# washing a horse down after hunting



## L&M (1 November 2009)

What do you do with regards to washing down your horse after hunting? We had a very 'sweaty' day yesterday but no mud, and he had dried off by the time I got home, so just brushed him off rather than bathing as I didn't want him to get a chill.
What do you guys do? Also do you shampoo or just use warm water?
Thanks in advance.


----------



## star (1 November 2009)

i take a flask of boiling water, mix it with a little cold water and just sponge off the worst bits on his body.  normally then wash off his legs with cold water if they're dirty, otherwise leave them.  if it's really chilly then i just hot cloth him.


----------



## chestnut cob (1 November 2009)

Depends how sweaty he is, what time I get back and how warm/cold it is.  Usually would bath quickly with shampoo and warm water (we've got a shower on site so easy enough to fill a bucket up).


----------



## Steeleydan (1 November 2009)

I do a full body wash with shampoo and hot water even if the horse has dried off, then put his thermatex on untill he has dried then brush and put his stable rugs on. To wash the sweat off would take less time to do than brushing it off.

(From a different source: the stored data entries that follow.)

def Pier.reset : Pier :=
  { onDuty := 0, spare := 0, retired := 0, burins := [], image := none, loadedAt := 0, damaged := false, matrix := [], park := [],
    picks := 0, deficits := [], turn := [], stippleOk := false, stippleStall := false, stippleUsed := 0, stippleSeeds := 0,
    stippleFails := 0, seedReady := false }

/-- The burin array. -/
structure Bur where
  piers : SMap Pier
  /-- The current customer image (R311). -/
  current : Option Bytes
  deriving DecidableEq, Repr

def Bur.reset : Bur := { piers := [], current := none }

/-- STATE of GRV_COREc_STATE (R353). -/
inductive CoreState where
  | off | selftest | idle | tokenWait | run | switch | zeroise | retired
  deriving DecidableEq, Repr

/-- An occupied context slot: its job, its yields, and the tick at which it was switched out (R333, R334). -/
structure Slot where
  job : Nat
  yields : Nat
  since : Nat
  deriving DecidableEq, Repr

/-- A Graver core. The computing job is the one `computing` names among `slots`. -/
structure Core where
  state : CoreState
  faults : Nat
  slots : List Slot
  computing : Option Nat
  deriving DecidableEq, Repr

def Core.reset : Core := { state := .off, faults := 0, slots := [], computing := none }

/-- The Graver (R349). -/
structure Grv where
  onDuty : Nat
  spare : Nat
  retired : Nat
  cores : SMap Core
  deficits : SMap Nat
  turn : SMap Nat
  deriving DecidableEq, Repr

def Grv.reset : Grv := { onDuty := 0, spare := 0, retired := 0, cores := [], deficits := [], turn := [] }


/-! ### The digest engine and the entropy source (chapter 12) -/

/-- STATE of DGE_STATUS (R490). -/
inductive DgeStage where
  | free | idle | absorb | done | saving | restoring
  deriving DecidableEq, Repr

/-- What a register context processes (BUSY of R490): a block until a tick, a FINAL, a SQUEEZE, a SAVE or a RESTORE. -/
inductive DgeOp where
  | none | block (ends : Nat) | final | squeeze | save | restore
  deriving DecidableEq, Repr

/-- A register context (R488 to R490). -/
structure DgeCtx where
  owner : Option Nat
  stage : DgeStage
  op : DgeOp
  /-- RELEASE was given and its zeroisation has not ended (R493). -/
  releasing : Bool
  approved : Bool
  err : Nat
  /-- DGE_CTL, DGE_TOTAL, DGE_KEY, DGE_OUTLEN, DGE_CUSTLEN, DGE_SAVE_ADDR. -/
  softPad : Bool
  alg : Nat
  total : Nat
  key : Nat
  outlen : Nat
  custlen : Nat
  saveAddr : Nat
  words : Nat
  /-- Words in the input buffer, oldest first (R497). -/
  buf : List Word
  /-- A word was lost to a full buffer (ERR 0x04). -/
  lost : Bool
  /-- A FINAL was accepted: the message is closed (R497). -/
  closed : Bool
  /-- What INIT or RESTORE took: algorithm, SOFT_PAD, key handle, its value, KGEN and approved flag. -/
  runAlg : Nat
  runSoft : Bool
  runKey : Nat
  keyValue : Bytes
  kgen : Nat
  keyApproved : Bool
  /-- Hash state of a restored computation, and the bytes absorbed since. -/
  base : Bytes
  data : Bytes
  /-- Output stream and the offset of the 64 B in DGE_OUT0 to DGE_OUT15. -/
  stream : Bytes
  pos : Nat
  deriving DecidableEq, Repr

def DgeCtx.reset : DgeCtx :=
  { owner := none, stage := .free, op := .none, releasing := false, approved := false, err := 0, softPad := false, alg := 0, total := 0,
    key := 0xFFFFFFFF, outlen := 0x40, custlen := 0, saveAddr := 0, words := 0, buf := [], lost := false, closed := false, runAlg := 0,
    runSoft := false, runKey := 0xFFFFFFFF, keyValue := [], kgen := 0, keyApproved := false, base := [], data := [], stream := [], pos := 0 }

/-- The digest engine: contexts, the save key, the command units retired. -/
structure Dge where
  ctxs : SMap DgeCtx
  saveKey : Bytes
  retired : Nat
  deriving DecidableEq, Repr

def Dge.reset : Dge := { ctxs := [], saveKey := [], retired := 0 }

/-- Who waits for DRBG output (R508, R510). -/
inductive DrbgUse where
  | stipple (pier : Nat) | job (j : Nat) | firmware
  deriving DecidableEq, Repr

We have recently had an electric shower fitted under our car port so no more carrying buckets off hot water I used the shower for the first time last tuesday it took less time than with buckets wished Id have thought of it years ago.


----------



## Irishcobs (1 November 2009)

We leave them tacked up until we get home. Then we untack and hot rag the body and head and hose the legs. Using shampoo if they are very muddy or have been through cow yards.


----------



## 3Beasties (1 November 2009)

Millie has not had any really sweaty days yet.  When we get back to the box we tend to un-tack and quickly sponge of all the sweaty bits, we then stick a cooler on her with a stable rug over the top.  By the time we get home she is nearly dry.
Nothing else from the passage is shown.